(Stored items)
........

-- ==== Sys2Proof/Machine/ArmLoadStore.lean ====
section
/-! DEFINITION. Machine/ArmLoadStore.lean: LDR, STR, LDRB, STRB and their T forms (43_arm_loadstore R480 to R487).
There is no translation, so a T form is the post-indexed form (R486, R487; 20_memory R180). -/

namespace Sys2Proof.Machine

/-- The addressing checks of 43_arm_loadstore R480; `rdLoad` is Rd of a load. -/
def transferChecks {α : Type} (x : Indexing) (rn : RegNum) (o : Offset12) (rdLoad : Option RegNum)
    (rest : Except Refusal α) : Except Refusal α :=
  refuseIf o.usesPc .loadStoreOffsetPc <|
  refuseIf (x.writesBack && decide (rn = 15#4)) .writebackPc <|
  refuseIf (x.writesBack && decide (rdLoad = some rn)) .loadWritebackSameRegister rest

/-- `if wb: R[Rn] <- moved` (43_arm_loadstore R480). -/
def State.writeback (s : State) (wb : Bool) (rn : RegNum) (moved : Word) : State :=
  if wb then s.writeReg rn moved else s

/-- LDR (43_arm_loadstore R481, R483): the rotated word; into r15 only from an aligned address, low bits cleared. -/
def loadWordTransfer (x : Indexing) (rn rd : RegNum) (o : Offset12) (s : State) : Except Refusal State :=
  transferChecks x rn o (some rd) <|
  refuseIf (decide (rd = 15#4) && decide ((transferAddress x rn o s).extractLsb' 0 2 ≠ 0#2)) .unalignedPcLoad <|
  (s.loadRotated (transferAddress x rn o s)).bind fun v =>
    if rd = 15#4 then
      .ok { (s.writeback x.writesBack rn (transferMoved x rn o s)) with pc := v &&& 0xFFFFFFFC#32 }
    else .ok ((s.writeback x.writesBack rn (transferMoved x rn o s)).writeReg rd v).advance4

/-- LDRB (43_arm_loadstore R484). -/
def loadByteTransfer (x : Indexing) (rn rd : RegNum) (o : Offset12) (s : State) : Except Refusal State :=
  transferChecks x rn o (some rd) <|
  refuseIf (decide (rd = 15#4)) .byteLoadToPc <|
  (s.load .byte (transferAddress x rn o s)).bind fun v =>
    .ok ((s.writeback x.writesBack rn (transferMoved x rn o s)).writeReg rd v).advance4

/-- The value STR stores: r15 reads pc + 12 (43_arm_loadstore R482, 10_state R62). -/
def storedValue (rd : RegNum) (s : State) : Word := s.readReg (s.pc + 12#32) rd

/-- STR (43_arm_loadstore R482): the store, then the writeback. -/
def storeWordTransfer (x : Indexing) (rn rd : RegNum) (o : Offset12) (s : State) : Except Refusal State :=
  transferChecks x rn o none <|
  (s.store .word (transferAddress x rn o s) (storedValue rd s)).bind fun t =>
    .ok (t.writeback x.writesBack rn (transferMoved x rn o s)).advance4

/-- STRB (43_arm_loadstore R485). -/
def storeByteTransfer (x : Indexing) (rn rd : RegNum) (o : Offset12) (s : State) : Except Refusal State :=
  transferChecks x rn o none <|
  refuseIf (decide (rd = 15#4)) .byteStoreFromPc <|
  (s.store .byte (transferAddress x rn o s) (s.armReg rd)).bind fun t =>
    .ok (t.writeback x.writesBack rn (transferMoved x rn o s)).advance4

/-- STR, pre-indexed, immediate offset (43_arm_loadstore R480, R482). -/
def execArmStrImmPre (c : Cond) (u w : Bool) (rn rd : RegNum) (imm12 : BitVec 12) (s : State) :
    Host.Outcome State Fault Refusal :=
  whenPassed c s (storeWordTransfer { p := true, u := u, w := w } rn rd (.imm imm12))

/-- STR, post-indexed, immediate offset (43_arm_loadstore R480, R482). -/
def execArmStrImmPost (c : Cond) (u : Bool) (rn rd : RegNum) (imm12 : BitVec 12) (s : State) :
    Host.Outcome State Fault Refusal :=
  whenPassed c s (storeWordTransfer { p := false, u := u, w := false } rn rd (.imm imm12))

/-- STRT, immediate offset (43_arm_loadstore R480, R487). -/
def execArmStrtImm (c : Cond) (u : Bool) (rn rd : RegNum) (imm12 : BitVec 12) (s : State) :
    Host.Outcome State Fault Refusal :=
  whenPassed c s (storeWordTransfer { p := false, u := u, w := true } rn rd (.imm imm12))

/-- STR, pre-indexed, register offset (43_arm_loadstore R480, R482). -/
def execArmStrRegPre (c : Cond) (u w : Bool) (rn rd : RegNum) (amount : BitVec 5) (kind : ShiftKind) (rm : RegNum) (s : State) :
    Host.Outcome State Fault Refusal :=
  whenPassed c s (storeWordTransfer { p := true, u := u, w := w } rn rd (.reg amount kind rm))

/-- STR, post-indexed, register offset (43_arm_loadstore R480, R482). -/
def execArmStrRegPost (c : Cond) (u : Bool) (rn rd : RegNum) (amount : BitVec 5) (kind : ShiftKind) (rm : RegNum) (s : State) :
    Host.Outcome State Fault Refusal :=
  whenPassed c s (storeWordTransfer { p := false, u := u, w := false } rn rd (.reg amount kind rm))

/-- STRT, register offset (43_arm_loadstore R480, R487). -/
def execArmStrtReg (c : Cond) (u : Bool) (rn rd : RegNum) (amount : BitVec 5) (kind : ShiftKind) (rm : RegNum) (s : State) :
    Host.Outcome State Fault Refusal :=
  whenPassed c s (storeWordTransfer { p := false, u := u, w := true } rn rd (.reg amount kind rm))

/-- LDR, pre-indexed, immediate offset (43_arm_loadstore R480, R481, R483). -/
def execArmLdrImmPre (c : Cond) (u w : Bool) (rn rd : RegNum) (imm12 : BitVec 12) (s : State) :
    Host.Outcome State Fault Refusal :=
  whenPassed c s (loadWordTransfer { p := true, u := u, w := w } rn rd (.imm imm12))

/-- LDR, post-indexed, immediate offset (43_arm_loadstore R480, R481, R483). -/
def execArmLdrImmPost (c : Cond) (u : Bool) (rn rd : RegNum) (imm12 : BitVec 12) (s : State) :
    Host.Outcome State Fault Refusal :=
  whenPassed c s (loadWordTransfer { p := false, u := u, w := false } rn rd (.imm imm12))

/-- LDRT, immediate offset (43_arm_loadstore R480, R486). -/
def execArmLdrtImm (c : Cond) (u : Bool) (rn rd : RegNum) (imm12 : BitVec 12) (s : State) :
    Host.Outcome State Fault Refusal :=
  whenPassed c s (loadWordTransfer { p := false, u := u, w := true } rn rd (.imm imm12))

/-- LDR, pre-indexed, register offset (43_arm_loadstore R480, R481, R483). -/
def execArmLdrRegPre (c : Cond) (u w : Bool) (rn rd : RegNum) (amount : BitVec 5) (kind : ShiftKind) (rm : RegNum) (s : State) :
    Host.Outcome State Fault Refusal :=
  whenPassed c s (loadWordTransfer { p := true, u := u, w := w } rn rd (.reg amount kind rm))

/-- LDR, post-indexed, register offset (43_arm_loadstore R480, R481, R483). -/
def execArmLdrRegPost (c : Cond) (u : Bool) (rn rd : RegNum) (amount : BitVec 5) (kind : ShiftKind) (rm : RegNum) (s : State) :
    Host.Outcome State Fault Refusal :=
  whenPassed c s (loadWordTransfer { p := false, u := u, w := false } rn rd (.reg amount kind rm))

/-- LDRT, register offset (43_arm_loadstore R480, R486). -/
def execArmLdrtReg (c : Cond) (u : Bool) (rn rd : RegNum) (amount : BitVec 5) (kind : ShiftKind) (rm : RegNum) (s : State) :
    Host.Outcome State Fault Refusal :=
  whenPassed c s (loadWordTransfer { p := false, u := u, w := true } rn rd (.reg amount kind rm))

/-- STRB, pre-indexed, immediate offset (43_arm_loadstore R480, R485). -/
def execArmStrbImmPre (c : Cond) (u w : Bool) (rn rd : RegNum) (imm12 : BitVec 12) (s : State) :
    Host.Outcome State Fault Refusal :=
  whenPassed c s (storeByteTransfer { p := true, u := u, w := w } rn rd (.imm imm12))

/-- STRB, post-indexed, immediate offset (43_arm_loadstore R480, R485). -/
def execArmStrbImmPost (c : Cond) (u : Bool) (rn rd : RegNum) (imm12 : BitVec 12) (s : State) :
    Host.Outcome State Fault Refusal :=
  whenPassed c s (storeByteTransfer { p := false, u := u, w := false } rn rd (.imm imm12))

/-- STRBT, immediate offset (43_arm_loadstore R480, R487). -/
def execArmStrbtImm (c : Cond) (u : Bool) (rn rd : RegNum) (imm12 : BitVec 12) (s : State) :
    Host.Outcome State Fault Refusal :=
  whenPassed c s (storeByteTransfer { p := false, u := u, w := true } rn rd (.imm imm12))

/-- STRB, pre-indexed, register offset (43_arm_loadstore R480, R485). -/
def execArmStrbRegPre (c : Cond) (u w : Bool) (rn rd : RegNum) (amount : BitVec 5) (kind : ShiftKind) (rm : RegNum) (s : State) :
    Host.Outcome State Fault Refusal :=
  whenPassed c s (storeByteTransfer { p := true, u := u, w := w } rn rd (.reg amount kind rm))

/-- STRB, post-indexed, register offset (43_arm_loadstore R480, R485). -/
def execArmStrbRegPost (c : Cond) (u : Bool) (rn rd : RegNum) (amount : BitVec 5) (kind : ShiftKind) (rm : RegNum) (s : State) :
    Host.Outcome State Fault Refusal :=
  whenPassed c s (storeByteTransfer { p := false, u := u, w := false } rn rd (.reg amount kind rm))

/-- STRBT, register offset (43_arm_loadstore R480, R487). -/
def execArmStrbtReg (c : Cond) (u : Bool) (rn rd : RegNum) (amount : BitVec 5) (kind : ShiftKind) (rm : RegNum) (s : State) :
    Host.Outcome State Fault Refusal :=
  whenPassed c s (storeByteTransfer { p := false, u := u, w := true } rn rd (.reg amount kind rm))

/-- LDRB, pre-indexed, immediate offset (43_arm_loadstore R480, R484). -/
def execArmLdrbImmPre (c : Cond) (u w : Bool) (rn rd : RegNum) (imm12 : BitVec 12) (s : State) :
    Host.Outcome State Fault Refusal :=
  whenPassed c s (loadByteTransfer { p := true, u := u, w := w } rn rd (.imm imm12))

/-- LDRB, post-indexed, immediate offset (43_arm_loadstore R480, R484). -/
def execArmLdrbImmPost (c : Cond) (u : Bool) (rn rd : RegNum) (imm12 : BitVec 12) (s : State) :
    Host.Outcome State Fault Refusal :=
  whenPassed c s (loadByteTransfer { p := false, u := u, w := false } rn rd (.imm imm12))

/-- LDRBT, immediate offset (43_arm_loadstore R480, R486). -/
def execArmLdrbtImm (c : Cond) (u : Bool) (rn rd : RegNum) (imm12 : BitVec 12) (s : State) :
    Host.Outcome State Fault Refusal :=
  whenPassed c s (loadByteTransfer { p := false, u := u, w := true } rn rd (.imm imm12))

/-- LDRB, pre-indexed, register offset (43_arm_loadstore R480, R484). -/
def execArmLdrbRegPre (c : Cond) (u w : Bool) (rn rd : RegNum) (amount : BitVec 5) (kind : ShiftKind) (rm : RegNum) (s : State) :
    Host.Outcome State Fault Refusal :=
  whenPassed c s (loadByteTransfer { p := true, u := u, w := w } rn rd (.reg amount kind rm))

/-- LDRB, post-indexed, register offset (43_arm_loadstore R480, R484). -/
def execArmLdrbRegPost (c : Cond) (u : Bool) (rn rd : RegNum) (amount : BitVec 5) (kind : ShiftKind) (rm : RegNum) (s : State) :
    Host.Outcome State Fault Refusal :=
  whenPassed c s (loadByteTransfer { p := false, u := u, w := false } rn rd (.reg amount kind rm))

/-- LDRBT, register offset (43_arm_loadstore R480, R486). -/
def execArmLdrbtReg (c : Cond) (u : Bool) (rn rd : RegNum) (amount : BitVec 5) (kind : ShiftKind) (rm : RegNum) (s : State) :
    Host.Outcome State Fault Refusal :=
  whenPassed c s (loadByteTransfer { p := false, u := u, w := true } rn rd (.reg amount kind rm))

end Sys2Proof.Machine
end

........

Copy all lines of the records in which the string "rest" can be found.

Worked solution:
    (rest : Except Refusal α) : Except Refusal α :=
  refuseIf (x.writesBack && decide (rdLoad = some rn)) .loadWritebackSameRegister rest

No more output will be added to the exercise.